Saved data entries
-- ==== Sys2Proof/Laws/State.lean ====
section
/-! SUPPORT. What each update of the state leaves in each field: one lemma for each field and update, by rfl. -/

namespace Sys2Proof.Machine

/-! `setGranule` -/

@[simp] theorem setGranule_phase (s : State) (l : Loc) (g : Nat) (v : Granule) : (s.setGranule l g v).phase = s.phase := rfl
@[simp] theorem setGranule_restartDeferred (s : State) (l : Loc) (g : Nat) (v : Granule) : (s.setGranule l g v).restartDeferred = s.restartDeferred := rfl
@[simp] theorem setGranule_granules (s : State) (l : Loc) (g : Nat) (v : Granule) : (s.setGranule l g v).granules = sparseSet factoryGranule s.granules (granuleKey l g) v := rfl
@[simp] theorem setGranule_marks (s : State) (l : Loc) (g : Nat) (v : Granule) : (s.setGranule l g v).marks = s.marks := rfl
@[simp] theorem setGranule_entries (s : State) (l : Loc) (g : Nat) (v : Granule) : (s.setGranule l g v).entries = s.entries := rfl
@[simp] theorem setGranule_pool (s : State) (l : Loc) (g : Nat) (v : Granule) : (s.setGranule l g v).pool = s.pool := rfl
@[simp] theorem setGranule_reserved (s : State) (l : Loc) (g : Nat) (v : Granule) : (s.setGranule l g v).reserved = s.reserved := rfl
@[simp] theorem setGranule_bad (s : State) (l : Loc) (g : Nat) (v : Granule) : (s.setGranule l g v).bad = s.bad := rfl
@[simp] theorem setGranule_arb (s : State) (l : Loc) (g : Nat) (v : Granule) : (s.setGranule l g v).arb = s.arb := rfl
@[simp] theorem setGranule_buffers (s : State) (l : Loc) (g : Nat) (v : Granule) : (s.setGranule l g v).buffers = s.buffers := rfl
@[simp] theorem setGranule_queue (s : State) (l : Loc) (g : Nat) (v : Granule) : (s.setGranule l g v).queue = s.queue := rfl
@[simp] theorem setGranule_work (s : State) (l : Loc) (g : Nat) (v : Granule) : (s.setGranule l g v).work = s.work := rfl
@[simp] theorem setGranule_recovery (s : State) (l : Loc) (g : Nat) (v : Granule) : (s.setGranule l g v).recovery = s.recovery := rfl
@[simp] theorem setGranule_holds (s : State) (l : Loc) (g : Nat) (v : Granule) : (s.setGranule l g v).holds = s.holds := rfl
@[simp] theorem setGranule_inhibit (s : State) (l : Loc) (g : Nat) (v : Granule) : (s.setGranule l g v).inhibit = s.inhibit := rfl
@[simp] theorem setGranule_capture (s : State) (l : Loc) (g : Nat) (v : Granule) : (s.setGranule l g v).capture = s.capture := rfl
@[simp] theorem setGranule_refresh (s : State) (l : Loc) (g : Nat) (v : Granule) : (s.setGranule l g v).refresh = s.refresh := rfl
@[simp] theorem setGranule_census (s : State) (l : Loc) (g : Nat) (v : Granule) : (s.setGranule l g v).census = s.census := rfl
@[simp] theorem setGranule_setup (s : State) (l : Loc) (g : Nat) (v : Granule) : (s.setGranule l g v).setup = s.setup := rfl
@[simp] theorem setGranule_scan (s : State) (l : Loc) (g : Nat) (v : Granule) : (s.setGranule l g v).scan = s.scan := rfl
@[simp] theorem setGranule_portM (s : State) (l : Loc) (g : Nat) (v : Granule) : (s.setGranule l g v).portM = s.portM := rfl
@[simp] theorem setGranule_portS (s : State) (l : Loc) (g : Nat) (v : Granule) : (s.setGranule l g v).portS = s.portS := rfl
@[simp] theorem setGranule_free (s : State) (l : Loc) (g : Nat) (v : Granule) : (s.setGranule l g v).free = s.free := rfl
@[simp] theorem setGranule_pending (s : State) (l : Loc) (g : Nat) (v : Granule) : (s.setGranule l g v).pending = s.pending := rfl
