/-- The failure of a written pair at a command whose next state is `pairFails` and the boundary after it. -/
theorem pairFailed_of (c : Instr) (s after : State) (job : Option Job) (w : WriteJob) (step : EngineStep)
    (hs : s.engineAlone step) (harb : after.arb = s.arb) (hpool : after.pool = s.pool) (hbad : after.bad = s.bad)
    (hset : after.setup = s.setup) (hq : after.queue = s.queue)
    (hx : exec c s = .next ((after.release.pairFails job w).stepBoundary)) : pairFailed c s after job w := by
  refine ⟨fun p rest hp => ?_, fun hp first rest hc => ?_⟩
  · by_cases hl : rest.length ≤ s.setup.contents.spareThreshold.toNat
    · have e : after.release.pairFails job w =
          (({ after with bad := insertNum w.pair after.bad, pool := rest, reserved := some p } : State).setFlagBoth
            .spareLow).release.claims
            (.write job { w with failed := w.failed ++ [(w.pair, w.cell)], pair := p, cell := .a, spare := true }
          (.classify ⟨0, ⟨0, 0, 0⟩, true⟩)) (.read (Loc.num p .a) 0 none) := by
        simp only [State.pairFails, State.writeOnSpare, State.takeSpare, addBad_pool, release_pool, hpool, hp,
          addBad_setup, release_setup, hset, hl, if_true]
        rfl
      rw [e, release_claims hs (by exact harb)] at hx
      refine ⟨_, hx, ?_, ?_, rfl, rfl, rfl, rfl, ?_, rfl, rfl, rfl, hq⟩
      · simp [State.isBad, mem_insertNum]
      · intro q hq
        simp [State.isBad, mem_insertNum, hq, hbad]
      · intro q
        rw [if_pos hl]
        cases q <;> rfl
    · have e : after.release.pairFails job w =
          ({ after with bad := insertNum w.pair after.bad, pool := rest, reserved := some p } : State).release.claims
            (.write job { w with failed := w.failed ++ [(w.pair, w.cell)], pair := p, cell := .a, spare := true }
          (.classify ⟨0, ⟨0, 0, 0⟩, true⟩)) (.read (Loc.num p .a) 0 none) := by
        simp only [State.pairFails, State.writeOnSpare, State.takeSpare, addBad_pool, release_pool, hpool, hp,
          addBad_setup, release_setup, hset, hl, if_false]
        rfl
      rw [e, release_claims hs (by exact harb)] at hx
      refine ⟨_, hx, ?_, ?_, rfl, rfl, rfl, rfl, ?_, rfl, rfl, rfl, hq⟩
      · simp [State.isBad, mem_insertNum]
      · intro q hq
        simp [State.isBad, mem_insertNum, hq, hbad]
      · intro q
        rw [if_neg hl]
        cases q <;> rfl
  · have e : after.release.pairFails job w =
        ({ after with
            bad := insertNum w.pair after.bad, reserved := if w.spare then none else after.reserved } :
          State).release.claims
          (.write job { w with failed := w.failed ++ [(w.pair, w.cell)] } (.exhaustMarks rest))
          (.mark (Loc.num first.1 first.2) (markBit .bad)) := by
      simp only [State.pairFails, State.writeOnSpare, State.takeSpare, addBad_pool, release_pool, hpool, hp]
      refine (congrArg (State.writeExhaustMarks _ job { w with failed := w.failed ++ [(w.pair, w.cell)] }) hc).trans ?_
      rfl
    rw [e, release_claims hs (by exact harb)] at hx
    refine ⟨_, hx, ?_, ?_, rfl, rfl, ?_, rfl, rfl, rfl, hq⟩
    · simp [State.isBad, mem_insertNum]
    · intro q hq
      simp [State.isBad, mem_insertNum, hq, hbad]
    · intro h
      simp [h]
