-- ==== Sys2Proof/Tests/Slice0.lean ====
section
/-! SUPPORT. The tests: ill-formed commands that the check refuses, single steps on small states, and for every statement
with hypotheses concrete states and operands that meet them, clause by clause (`test_met_<statement>`). -/

namespace Sys2Proof.Tests

-- One thread: kernel evaluations that wait for each other would else each hold a thread's stack.
set_option Elab.async false

open Sys2Proof.Machine

/-! ### States -/

/-- A READY part as the factory leaves it. -/
def ready : State := { State.reset with phase := .ready }

/-- A RESTART is deferred. -/
def deferred : State := { ready with restartDeferred := true }

/-- The part is held in reset. -/
def held : State := { State.reset with phase := .held }

/-- The bytes of key 5. -/
def key5 : Bytes := [0, 0, 0, 5]

/-- A record of 40 bytes of key 5. -/
def record5 : Live := ⟨5, 0, 40, 1, .a, 0, false, false, false⟩

/-- A part whose entry `i` is as given, on pair `i`. -/
def withBody (i : Nat) (b : EntryBody) (jobs : Nat) : State := { ready with entries := [(i, ⟨b, some i, jobs⟩)] }

/-- A part with the record of key 5 at entry 0. -/
def one : State := withBody 0 (.live record5) 0

/-- The response slot of a port holds a slot value. -/
def slotted (s : State) (p : Port) (sl : Slot) : State := s.modPort p (fun ps => { ps with slot := sl })

/-- A step of the engine holds the array, and nobody waits. -/
def running (s : State) (step : EngineStep) (w : Work) : State :=
  { s with arb := { Arbiter.reset with user := some (.engine step) }, work := w }

/-- One job waits. -/
def queued (s : State) (j : Job) : State := { s with queue := [j] }

/-- A class policy that permits nothing. -/
def closed : ClassPolicy := ⟨false, false, false, false, 40, 1⟩

/-- The state with every class closed. -/
def withClosed (s : State) : State :=
  { s with setup := { s.setup with contents := ⟨Vector.replicate 8 closed, 32⟩ } }

/-- The response slot of a port after a command. -/
def slotAfter (c : Instr) (s : State) (p : Port) : Option Slot :=
  match exec c s with
  | .next t => some (t.port p).slot
  | _ => none

/-- A test of the state after a command. -/
def after (c : Instr) (s : State) (test : State → Bool) : Bool :=
  match exec c s with
  | .next t => test t
  | _ => false

/-! ### Ill-formed commands are refused by the check -/

theorem test_wf_accepts : (Instr.find .m key5).wf = true ∧ (Instr.holdLapsed 7).wf = true := by decide +kernel

theorem test_wf_args : (Instr.find .m (List.replicate 241 0)).wf = false := by decide +kernel

theorem test_wf_upset_granule : (Instr.readComplete [.dataBit 8 0]).wf = false := by decide +kernel

theorem test_wf_upset_bit : (Instr.engineReadEnd [.dataBit 0 256]).wf = false := by decide +kernel

theorem test_wf_upset_check : (Instr.censusReadEnd [.checkBit 8 0]).wf = false := by decide +kernel

theorem test_wf_upset_copy : (Instr.markProgramEnd [.markCopy .commit 3]).wf = false := by decide +kernel

theorem test_wf_upset_mark : (Instr.cellEraseEnd [.markCopy (.patch 0) 0]).wf = false ∧
    (Instr.granuleProgramEnd [.markCopy (.patch 8) 0]).wf = false := by decide +kernel

theorem test_wf_residue : (Instr.powerOn ⟨[⟨8, 0, .only []⟩], []⟩).wf = false ∧
    (Instr.resetN ⟨[], [(.bad, 3)]⟩).wf = false ∧ (Instr.restart .m [] ⟨[], [(.patch 8, 0)]⟩).wf = false := by
  decide +kernel

theorem test_wf_unknown : (Instr.unknownCommand .m 0x01 []).wf = false ∧
    (Instr.unknownCommand .m 0xF0 []).wf = false ∧ (Instr.unknownCommand .s 0xF0 []).wf = true := by decide +kernel

theorem test_wf_badFrame : (Instr.badFrame .m [] true).wf = false ∧ (Instr.badFrame .m [0xF0] true).wf = false ∧
    (Instr.badFrame .m (commandFrame 0x70 []) false).wf = false ∧
    (Instr.badFrame .s (commandFrame 0x70 []) true).wf = false := by decide +kernel

theorem test_wf_ignoredFrame : (Instr.ignoredFrame .s [0x70, 0x00, 0x00]).wf = false := by decide +kernel

theorem test_wf_holdLapsed : (Instr.holdLapsed 8).wf = false := by decide +kernel

/-! ### Frames and checks -/

theorem test_transaction_find :
    commandOfTransaction .m (commandFrame 0x01 key5) false .untouched = some (.find .m key5) ∧
      commandOfTransaction .s (commandFrame 0x01 key5) true .untouched = some (.find .s key5) ∧
        ready.drivenOnM (commandFrame 0x01 []) = [0xFF, 0xFF, 0xFF] := by decide +kernel

theorem test_transaction_bad :
    commandOfTransaction .s [0x01, 0x00] false .untouched = some (.badFrame .s [0x01, 0x00] false) ∧
      commandOfTransaction .m (commandFrame 0x01 key5) true .untouched =
        some (.badFrame .m (commandFrame 0x01 key5) true) ∧
        commandOfTransaction .m [0xF0, 0x00] false .untouched = some (.fetch (.onM [0x00])) ∧
          commandOfTransaction .s [] true .untouched = none := by decide +kernel

theorem test_held_ports :
    held.drivenOnM (commandFrame 0x01 []) = [] ∧ held.drivenOnM [0xF0, 0x00] = [] ∧
      ready.drivenOnM [0xF0, 0x00, 0x00] = [0xFF, 0x03, 0x00] ∧ held.acknowledgesOnS 0x4C = false := by decide +kernel

theorem test_no_word_spells_a_command : decodeTableWord 32 0 = none ∧ ready.withFetchWord 32 0 = ready := ⟨rfl, rfl⟩

/-! ### Single steps -/

theorem test_find : slotAfter (.find .m key5) one .m =
    some (.ready .ok [0, 0, 2, 0, 0, 0, 5, 0, 40, 0, 1, 0, 0, 0, 0, 0, 0, 0xFF]) := by decide +kernel

theorem test_list : slotAfter (.list .s [0, 1, 0xFF]) one .s = some (.ready .endOfList []) := by decide +kernel

theorem test_read : slotAfter (.read .m (key5 ++ [0, 4])) one .m = some .pending := by decide +kernel

theorem test_readComplete :
    slotAfter (.readComplete []) { one with arb := { Arbiter.reset with user := some (.port ⟨.m, 0, Loc.num 0 .a, 1, 30, 4⟩) } }
      .m = some (.ready .ok [0, 1, 0, 4, 0xFF, 0xFF, 0xFF, 0xFF]) := by decide +kernel

theorem test_stage : after (.stage .m [0, 0, 2, 7, 8]) ready (fun t =>
    (t.buffers[0]).filled == 2 && (t.buffers[0]).byte 1 == 8 && (t.buffers[0]).byte 2 == 0xFF) = true := by
  decide +kernel

theorem test_discard : slotAfter (.discard .s [6]) ready .s = some (.ready .ok []) := by decide +kernel

theorem test_commit_refused : slotAfter (.commit .m (key5 ++ [0, 0, 0, 0, 0, 0])) one .m =
    some (.ready .badLength []) := by decide +kernel

theorem test_result : slotAfter (.result .m []) ready .m = some (.ready .noResult []) := by decide +kernel

theorem test_patch : slotAfter (.patch .m (key5 ++ [0, 1, 0, 0, 7])) one .m =
    some (.ready .accepted [1, 0, 0]) := by decide +kernel

theorem test_retire : slotAfter (.retire .s (key5 ++ [0, 0])) one .s = some (.ready .accepted [1, 0, 0]) := by
  decide +kernel

theorem test_hold : slotAfter (.hold .m key5) one .m = some (.ready .ok [0, 0, 50]) := by decide +kernel

theorem test_renew : slotAfter (.renew .m key5) one .m = some (.ready .notHeld []) := by decide +kernel

theorem test_release : slotAfter (.release .s key5) one .s = some (.ready .notHeld []) := by decide +kernel

theorem test_fix : slotAfter (.fix .m key5) one .m = some (.ready .accepted [1, 0, 0]) := by decide +kernel

theorem test_inhibit : slotAfter (.inhibit .m [0x81, 0x02]) ready .m = some (.ready .ok [0x81]) := by decide +kernel

theorem test_capture : slotAfter (.capture .m []) ready .m =
    some (.ready .ok ([0, 0] ++ List.replicate 28 0xFF)) := by decide +kernel

theorem test_captureClear : slotAfter (.captureClear .s []) ready .s = some (.ready .ok []) := by decide +kernel

theorem test_refreshList : slotAfter (.refreshList .m []) ready .m = some (.ready .ok [0, 0, 0, 0]) := by
  decide +kernel

theorem test_census : after (.census .m [3]) ready (fun t => (t.port .m).has .censusDone) = true := by decide +kernel
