/-- The low bytes of a scalar are those of its low part. -/
theorem leBytes_low {w : Nat} (n : Nat) (v : BitVec w) : leBytes n (v.extractLsb' 0 (8 * n)) = leBytes n v := by
  simpa [leBytes] using leBytes_extractLsb' 0 n v

/-- FOLD_BYTES over cells that hold a scalar's bytes, least significant first, folds the scalar's bytes. -/
theorem exec_foldBytes_of_leBytes {sel : SeedSel} {s : State} {crc : Word} (h : StartsFrom sel s crc) {ptr : Addr} {len : Len}
    (hp : ptr ≠ 0#32) {w : Nat} {v : BitVec w}
    (hcells : ptr.toNat + len.toNat ≤ 4294967296 ∧
      ∀ k < len.toNat, s.memRead k (ptr.toNat + k) = some (BitVec.ofNat 8 (v.toNat / 256 ^ k))) :
    ∃ rs, exec (.foldBytes sel ptr len) s = .next (s.respond (foldList crc (leBytes len.toNat v)) rs) := by
  obtain ⟨hw, hM⟩ := hcells
  simp only [← byteOf_eq_ofNat] at hM
  exact ⟨_, exec_foldBytes_of_readable h hp hw hM⟩

/-- Settles O36: the scalar command folds the scalar's bytes from its operand, FOLD_BYTES the same bytes from the cells. -/
theorem scalarFoldsAsLittleEndianBuffer : Obligations.ScalarFoldsAsLittleEndianBuffer := by
  intro sel ptr s crc v h hp holds agree
  refine ⟨fun hc => ?_, fun hc => ?_, fun hc => ?_⟩
  · obtain ⟨rs, hb⟩ := exec_foldBytes_of_leBytes (len := 2#32) h hp hc
    have hlow : leBytes 2 (v.extractLsb' 0 16) = leBytes 2 v := leBytes_low 2 v
    have hs := exec_foldScalar16_of_startsFrom h (v.extractLsb' 0 16)
    rw [hlow] at hs
    exact ⟨_, _, hs, hb, rfl, rfl⟩
  · obtain ⟨rs, hb⟩ := exec_foldBytes_of_leBytes (len := 4#32) h hp hc
    have hlow : leBytes 4 (v.extractLsb' 0 32) = leBytes 4 v := leBytes_low 4 v
    have hs := exec_foldScalar32_of_startsFrom h (v.extractLsb' 0 32)
    rw [hlow] at hs
    exact ⟨_, _, hs, hb, rfl, rfl⟩
  · obtain ⟨rs, hb⟩ := exec_foldBytes_of_leBytes (len := 8#32) h hp hc
    exact ⟨_, _, exec_foldScalar64_of_startsFrom h v, hb, rfl, rfl⟩

end Sys2Proof.Machine

/-! # The sequencer against `exec`

The loop of a command's source of bytes ends as the command's run does (`seqSource_cases`), and it ends in one way (`run_unique`). So
what the loop finishes or sticks with is what `exec` makes of the run. -/

namespace Sys2Proof.Machine

/-- The loop over an operand's bytes ends as the run that brings them. -/
theorem run_operand_start (s : State) (bytes : List Byte) (crc : Word) :
    Sequencer.run s (.operand bytes) (bytes.length + 1) (.start crc) = tickOfRun (.start crc) ⟨bytes, [], .complete⟩ := by
  rw [run_operand s bytes bytes.length (.start crc) (Nat.zero_add _)]
  simp [tickOfRun, Sequencer.start]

■ **Problem requirements**: Which lines above contain the word "unknownCommand"? Copy each one.

■ **Result of the task**:
theorem test_wf_unknown : (Instr.unknownCommand .m 0x01 []).wf = false ∧
    (Instr.unknownCommand .m 0xF0 []).wf = false ∧ (Instr.unknownCommand .s 0xF0 []).wf = true := by decide +kernel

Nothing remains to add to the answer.